Warm-Up

3 Rounds:

40 seconds Row at RPE6
20 seconds Rest
40 seconds Bike at RPE6
Then,
3 Rounds:
10 Air Squats
10 Lunges

Strength

Back Squat

4 reps @ RPE 6
4 reps @ RPE 7
4 reps @ RPE 8

Objective: build to an RPE of 8 for 4 repetitions in the Back Squat for 1 set.

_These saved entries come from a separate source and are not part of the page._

-- ==== Sys2Proof/Laws/State.lean ====
section
/-! SUPPORT. What every named update of the state does to every field: one lemma per field, so that no proof unfolds a
record update. -/

namespace Sys2Proof.Machine

@[simp] theorem emitEvent_cfg (e : WireEvent) (s : State) : (emitEvent e s).cfg = s.cfg := rfl
@[simp] theorem emitEvent_busy (e : WireEvent) (s : State) : (emitEvent e s).busy = s.busy := rfl
@[simp] theorem emitEvent_statusDone (e : WireEvent) (s : State) : (emitEvent e s).statusDone = s.statusDone := rfl
@[simp] theorem emitEvent_statusErr (e : WireEvent) (s : State) : (emitEvent e s).statusErr = s.statusErr := rfl
@[simp] theorem emitEvent_overrun (e : WireEvent) (s : State) : (emitEvent e s).overrun = s.overrun := rfl
@[simp] theorem emitEvent_pstate (e : WireEvent) (s : State) : (emitEvent e s).pstate = s.pstate := rfl
@[simp] theorem emitEvent_stepIx (e : WireEvent) (s : State) : (emitEvent e s).stepIx = s.stepIx := rfl
@[simp] theorem emitEvent_act (e : WireEvent) (s : State) : (emitEvent e s).act = s.act := rfl
@[simp] theorem emitEvent_error (e : WireEvent) (s : State) : (emitEvent e s).error = s.error := rfl
@[simp] theorem emitEvent_srcDim (e : WireEvent) (s : State) : (emitEvent e s).srcDim = s.srcDim := rfl
@[simp] theorem emitEvent_fitOrigin (e : WireEvent) (s : State) : (emitEvent e s).fitOrigin = s.fitOrigin := rfl
@[simp] theorem emitEvent_fitSize (e : WireEvent) (s : State) : (emitEvent e s).fitSize = s.fitSize := rfl
@[simp] theorem emitEvent_mem (e : WireEvent) (s : State) : (emitEvent e s).mem = s.mem := rfl
@[simp] theorem emitEvent_ct (e : WireEvent) (s : State) : (emitEvent e s).ct = s.ct := rfl
@[simp] theorem emitEvent_errAcc (e : WireEvent) (s : State) : (emitEvent e s).errAcc = s.errAcc := rfl
@[simp] theorem emitEvent_idx (e : WireEvent) (s : State) : (emitEvent e s).idx = s.idx := rfl
@[simp] theorem emitEvent_bus (e : WireEvent) (s : State) : (emitEvent e s).bus = s.bus := rfl
@[simp] theorem emitEvent_rst (e : WireEvent) (s : State) : (emitEvent e s).rst = s.rst := rfl
@[simp] theorem emitEvent_dc (e : WireEvent) (s : State) : (emitEvent e s).dc = s.dc := rfl
@[simp] theorem emitEvent_pinSclk (e : WireEvent) (s : State) : (emitEvent e s).pinSclk = s.pinSclk := rfl
@[simp] theorem emitEvent_pinMosi (e : WireEvent) (s : State) : (emitEvent e s).pinMosi = s.pinMosi := rfl
@[simp] theorem emitEvent_pinCsN (e : WireEvent) (s : State) : (emitEvent e s).pinCsN = s.pinCsN := rfl
@[simp] theorem emitEvent_pinRst (e : WireEvent) (s : State) : (emitEvent e s).pinRst = s.pinRst := rfl
@[simp] theorem emitEvent_pinDc (e : WireEvent) (s : State) : (emitEvent e s).pinDc = s.pinDc := rfl
@[simp] theorem emitEvent_dly (e : WireEvent) (s : State) : (emitEvent e s).dly = s.dly := rfl
@[simp] theorem emitEvent_trace (e : WireEvent) (s : State) : (emitEvent e s).trace = s.trace ++ [e] := rfl
@[simp] theorem emitEvent_outcomes (e : WireEvent) (s : State) : (emitEvent e s).outcomes = s.outcomes := rfl
@[simp] theorem emitEvent_shifted (e : WireEvent) (s : State) : (emitEvent e s).shifted = s.shifted := rfl
@[simp] theorem emitEvent_wave (e : WireEvent) (s : State) : (emitEvent e s).wave = s.wave := rfl
@[simp] theorem emitEvent_moves (e : WireEvent) (s : State) : (emitEvent e s).moves = s.moves := rfl
@[simp] theorem emitEvent_pos (e : WireEvent) (s : State) : (emitEvent e s).pos = s.pos := rfl
@[simp] theorem emitEvent_held (e : WireEvent) (s : State) : (emitEvent e s).held = s.held := rfl
@[simp] theorem emitEvent_outstanding (e : WireEvent) (s : State) : (emitEvent e s).outstanding = s.outstanding := rfl
@[simp] theorem emitEvent_todo (e : WireEvent) (s : State) : (emitEvent e s).todo = s.todo := rfl
@[simp] theorem emitEvent_inputs (e : WireEvent) (s : State) : (emitEvent e s).inputs = s.inputs := rfl
@[simp] theorem emitEvent_reads (e : WireEvent) (s : State) : (emitEvent e s).reads = s.reads := rfl
@[simp] theorem emitEvent_draws (e : WireEvent) (s : State) : (emitEvent e s).draws = s.draws := rfl

@[simp] theorem issueEvent_cfg (e : WireEvent) (s : State) : (issueEvent e s).cfg = s.cfg := rfl
@[simp] theorem issueEvent_busy (e : WireEvent) (s : State) : (issueEvent e s).busy = s.busy := rfl
@[simp] theorem issueEvent_statusDone (e : WireEvent) (s : State) : (issueEvent e s).statusDone = s.statusDone := rfl
@[simp] theorem issueEvent_statusErr (e : WireEvent) (s : State) : (issueEvent e s).statusErr = s.statusErr := rfl
@[simp] theorem issueEvent_overrun (e : WireEvent) (s : State) : (issueEvent e s).overrun = s.overrun := rfl
@[simp] theorem issueEvent_pstate (e : WireEvent) (s : State) : (issueEvent e s).pstate = s.pstate := rfl
@[simp] theorem issueEvent_stepIx (e : WireEvent) (s : State) : (issueEvent e s).stepIx = s.stepIx := rfl
@[simp] theorem issueEvent_act (e : WireEvent) (s : State) : (issueEvent e s).act = s.act := rfl
@[simp] theorem issueEvent_error (e : WireEvent) (s : State) : (issueEvent e s).error = s.error := rfl
@[simp] theorem issueEvent_srcDim (e : WireEvent) (s : State) : (issueEvent e s).srcDim = s.srcDim := rfl
@[simp] theorem issueEvent_fitOrigin (e : WireEvent) (s : State) : (issueEvent e s).fitOrigin = s.fitOrigin := rfl
@[simp] theorem issueEvent_fitSize (e : WireEvent) (s : State) : (issueEvent e s).fitSize = s.fitSize := rfl
@[simp] theorem issueEvent_mem (e : WireEvent) (s : State) : (issueEvent e s).mem = s.mem := rfl
@[simp] theorem issueEvent_ct (e : WireEvent) (s : State) : (issueEvent e s).ct = s.ct := rfl
@[simp] theorem issueEvent_errAcc (e : WireEvent) (s : State) : (issueEvent e s).errAcc = s.errAcc := rfl
@[simp] theorem issueEvent_idx (e : WireEvent) (s : State) : (issueEvent e s).idx = s.idx := rfl
@[simp] theorem issueEvent_bus (e : WireEvent) (s : State) : (issueEvent e s).bus = s.bus := rfl
@[simp] theorem issueEvent_rst (e : WireEvent) (s : State) : (issueEvent e s).rst = s.rst := rfl
@[simp] theorem issueEvent_dc (e : WireEvent) (s : State) : (issueEvent e s).dc = s.dc := rfl
@[simp] theorem issueEvent_pinSclk (e : WireEvent) (s : State) : (issueEvent e s).pinSclk = s.pinSclk := rfl
@[simp] theorem issueEvent_pinMosi (e : WireEvent) (s : State) : (issueEvent e s).pinMosi = s.pinMosi := rfl
@[simp] theorem issueEvent_pinCsN (e : WireEvent) (s : State) : (issueEvent e s).pinCsN = s.pinCsN := rfl
@[simp] theorem issueEvent_pinRst (e : WireEvent) (s : State) : (issueEvent e s).pinRst = s.pinRst := rfl
@[simp] theorem issueEvent_pinDc (e : WireEvent) (s : State) : (issueEvent e s).pinDc = s.pinDc := rfl
@[simp] theorem issueEvent_dly (e : WireEvent) (s : State) : (issueEvent e s).dly = s.dly := rfl
@[simp] theorem issueEvent_trace (e : WireEvent) (s : State) : (issueEvent e s).trace = s.trace ++ [e] := rfl
@[simp] theorem issueEvent_outcomes (e : WireEvent) (s : State) : (issueEvent e s).outcomes = s.outcomes := rfl
@[simp] theorem issueEvent_shifted (e : WireEvent) (s : State) : (issueEvent e s).shifted = s.shifted := rfl
@[simp] theorem issueEvent_wave (e : WireEvent) (s : State) : (issueEvent e s).wave = s.wave := rfl
@[simp] theorem issueEvent_moves (e : WireEvent) (s : State) : (issueEvent e s).moves = s.moves := rfl
@[simp] theorem issueEvent_pos (e : WireEvent) (s : State) : (issueEvent e s).pos = s.pos := rfl
@[simp] theorem issueEvent_held (e : WireEvent) (s : State) : (issueEvent e s).held = s.held := rfl
@[simp] theorem issueEvent_outstanding (e : WireEvent) (s : State) : (issueEvent e s).outstanding = some e := rfl
@[simp] theorem issueEvent_todo (e : WireEvent) (s : State) : (issueEvent e s).todo = s.todo := rfl
@[simp] theorem issueEvent_inputs (e : WireEvent) (s : State) : (issueEvent e s).inputs = s.inputs := rfl
@[simp] theorem issueEvent_reads (e : WireEvent) (s : State) : (issueEvent e s).reads = s.reads := rfl
@[simp] theorem issueEvent_draws (e : WireEvent) (s : State) : (issueEvent e s).draws = s.draws := rfl

@[simp] theorem busPinsIdle_cfg (s : State) : (busPinsIdle s).cfg = s.cfg := rfl
@[simp] theorem busPinsIdle_busy (s : State) : (busPinsIdle s).busy = s.busy := rfl
@[simp] theorem busPinsIdle_statusDone (s : State) : (busPinsIdle s).statusDone = s.statusDone := rfl
@[simp] theorem busPinsIdle_statusErr (s : State) : (busPinsIdle s).statusErr = s.statusErr := rfl
@[simp] theorem busPinsIdle_overrun (s : State) : (busPinsIdle s).overrun = s.overrun := rfl
@[simp] theorem busPinsIdle_pstate (s : State) : (busPinsIdle s).pstate = s.pstate := rfl
@[simp] theorem busPinsIdle_stepIx (s : State) : (busPinsIdle s).stepIx = s.stepIx := rfl
@[simp] theorem busPinsIdle_act (s : State) : (busPinsIdle s).act = s.act := rfl
@[simp] theorem busPinsIdle_error (s : State) : (busPinsIdle s).error = s.error := rfl
@[simp] theorem busPinsIdle_srcDim (s : State) : (busPinsIdle s).srcDim = s.srcDim := rfl
@[simp] theorem busPinsIdle_fitOrigin (s : State) : (busPinsIdle s).fitOrigin = s.fitOrigin := rfl
@[simp] theorem busPinsIdle_fitSize (s : State) : (busPinsIdle s).fitSize = s.fitSize := rfl
@[simp] theorem busPinsIdle_mem (s : State) : (busPinsIdle s).mem = s.mem := rfl
@[simp] theorem busPinsIdle_ct (s : State) : (busPinsIdle s).ct = s.ct := rfl
@[simp] theorem busPinsIdle_errAcc (s : State) : (busPinsIdle s).errAcc = s.errAcc := rfl
@[simp] theorem busPinsIdle_idx (s : State) : (busPinsIdle s).idx = s.idx := rfl
@[simp] theorem busPinsIdle_bus (s : State) : (busPinsIdle s).bus = s.bus := rfl
@[simp] theorem busPinsIdle_rst (s : State) : (busPinsIdle s).rst = s.rst := rfl
@[simp] theorem busPinsIdle_dc (s : State) : (busPinsIdle s).dc = s.dc := rfl
@[simp] theorem busPinsIdle_pinSclk (s : State) : (busPinsIdle s).pinSclk = .driven (cpol s.cfg.spiMode) := rfl
@[simp] theorem busPinsIdle_pinMosi (s : State) : (busPinsIdle s).pinMosi = .driven (Config.drawBit s.draws) := rfl
@[simp] theorem busPinsIdle_pinCsN (s : State) : (busPinsIdle s).pinCsN = .driven true := rfl
@[simp] theorem busPinsIdle_pinRst (s : State) : (busPinsIdle s).pinRst = s.pinRst := rfl
@[simp] theorem busPinsIdle_pinDc (s : State) : (busPinsIdle s).pinDc = s.pinDc := rfl
@[simp] theorem busPinsIdle_dly (s : State) : (busPinsIdle s).dly = s.dly := rfl
@[simp] theorem busPinsIdle_trace (s : State) : (busPinsIdle s).trace = s.trace := rfl
@[simp] theorem busPinsIdle_outcomes (s : State) : (busPinsIdle s).outcomes = s.outcomes := rfl
@[simp] theorem busPinsIdle_shifted (s : State) : (busPinsIdle s).shifted = s.shifted := rfl
@[simp] theorem busPinsIdle_wave (s : State) : (busPinsIdle s).wave = s.wave := rfl
@[simp] theorem busPinsIdle_moves (s : State) : (busPinsIdle s).moves = s.moves := rfl
@[simp] theorem busPinsIdle_pos (s : State) : (busPinsIdle s).pos = s.pos := rfl
@[simp] theorem busPinsIdle_held (s : State) : (busPinsIdle s).held = s.held := rfl
@[simp] theorem busPinsIdle_outstanding (s : State) : (busPinsIdle s).outstanding = s.outstanding := rfl
@[simp] theorem busPinsIdle_todo (s : State) : (busPinsIdle s).todo = s.todo := rfl
@[simp] theorem busPinsIdle_inputs (s : State) : (busPinsIdle s).inputs = s.inputs := rfl
@[simp] theorem busPinsIdle_reads (s : State) : (busPinsIdle s).reads = s.reads := rfl
@[simp] theorem busPinsIdle_draws (s : State) : (busPinsIdle s).draws = s.draws + 1 := rfl

@[simp] theorem closeBus_cfg (s : State) : (closeBus s).cfg = s.cfg := rfl
@[simp] theorem closeBus_busy (s : State) : (closeBus s).busy = s.busy := rfl
@[simp] theorem closeBus_statusDone (s : State) : (closeBus s).statusDone = s.statusDone := rfl
@[simp] theorem closeBus_statusErr (s : State) : (closeBus s).statusErr = s.statusErr := rfl
@[simp] theorem closeBus_overrun (s : State) : (closeBus s).overrun = s.overrun := rfl
@[simp] theorem closeBus_pstate (s : State) : (closeBus s).pstate = s.pstate := rfl
@[simp] theorem closeBus_stepIx (s : State) : (closeBus s).stepIx = s.stepIx := rfl
@[simp] theorem closeBus_act (s : State) : (closeBus s).act = s.act := rfl
@[simp] theorem closeBus_error (s : State) : (closeBus s).error = s.error := rfl
@[simp] theorem closeBus_srcDim (s : State) : (closeBus s).srcDim = s.srcDim := rfl
@[simp] theorem closeBus_fitOrigin (s : State) : (closeBus s).fitOrigin = s.fitOrigin := rfl
@[simp] theorem closeBus_fitSize (s : State) : (closeBus s).fitSize = s.fitSize := rfl
@[simp] theorem closeBus_mem (s : State) : (closeBus s).mem = s.mem := rfl
@[simp] theorem closeBus_ct (s : State) : (closeBus s).ct = s.ct := rfl
@[simp] theorem closeBus_errAcc (s : State) : (closeBus s).errAcc = s.errAcc := rfl
@[simp] theorem closeBus_idx (s : State) : (closeBus s).idx = s.idx := rfl
@[simp] theorem closeBus_bus (s : State) : (closeBus s).bus = none := rfl
@[simp] theorem closeBus_rst (s : State) : (closeBus s).rst = s.rst := rfl
@[simp] theorem closeBus_dc (s : State) : (closeBus s).dc = s.dc := rfl
@[simp] theorem closeBus_pinSclk (s : State) : (closeBus s).pinSclk = .undriven := rfl
@[simp] theorem closeBus_pinMosi (s : State) : (closeBus s).pinMosi = .undriven := rfl
@[simp] theorem closeBus_pinCsN (s : State) : (closeBus s).pinCsN = .undriven := rfl
@[simp] theorem closeBus_pinRst (s : State) : (closeBus s).pinRst = s.pinRst := rfl
@[simp] theorem closeBus_pinDc (s : State) : (closeBus s).pinDc = s.pinDc := rfl
@[simp] theorem closeBus_dly (s : State) : (closeBus s).dly = s.dly := rfl
@[simp] theorem closeBus_trace (s : State) : (closeBus s).trace = s.trace ++ [.busClose] := rfl
@[simp] theorem closeBus_outcomes (s : State) : (closeBus s).outcomes = s.outcomes := rfl
@[simp] theorem closeBus_shifted (s : State) : (closeBus s).shifted = s.shifted := rfl
@[simp] theorem closeBus_wave (s : State) : (closeBus s).wave = s.wave := rfl
@[simp] theorem closeBus_moves (s : State) : (closeBus s).moves = s.moves := rfl
@[simp] theorem closeBus_pos (s : State) : (closeBus s).pos = s.pos := rfl
@[simp] theorem closeBus_held (s : State) : (closeBus s).held = s.held := rfl
@[simp] theorem closeBus_outstanding (s : State) : (closeBus s).outstanding = s.outstanding := rfl
@[simp] theorem closeBus_todo (s : State) : (closeBus s).todo = s.todo := rfl
@[simp] theorem closeBus_inputs (s : State) : (closeBus s).inputs = s.inputs := rfl
@[simp] theorem closeBus_reads (s : State) : (closeBus s).reads = s.reads := rfl
@[simp] theorem closeBus_draws (s : State) : (closeBus s).draws = s.draws := rfl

In this set, we are using the RPE chart to regulate the training intensity. The chart ranges from 1-10, with 1 being absolutely no effort, and 10 being a maximum effort.

Workout

Choose variation A for a workout with weights or B for a bodyweight workout.

Variation A

For Time:

60 Wall Balls, 20#/14#
400m Run
30 Thrusters, 95#/65#
400m Run
15 Bar Muscle Ups
400m Run

Variation B

For Time:

60 Jumping Squats
400m Run
30 Burpees
400m Run
15 Handstand Push-Ups
400m Run

Workout Tip

For Variation A, thruster load should be light and you should be able to complete all 30 repetitions in 3 sets or less. Scale load if needed. For the bar muscle-ups scale to 15 strict pull-ups and or 15 chest to bar pull-ups.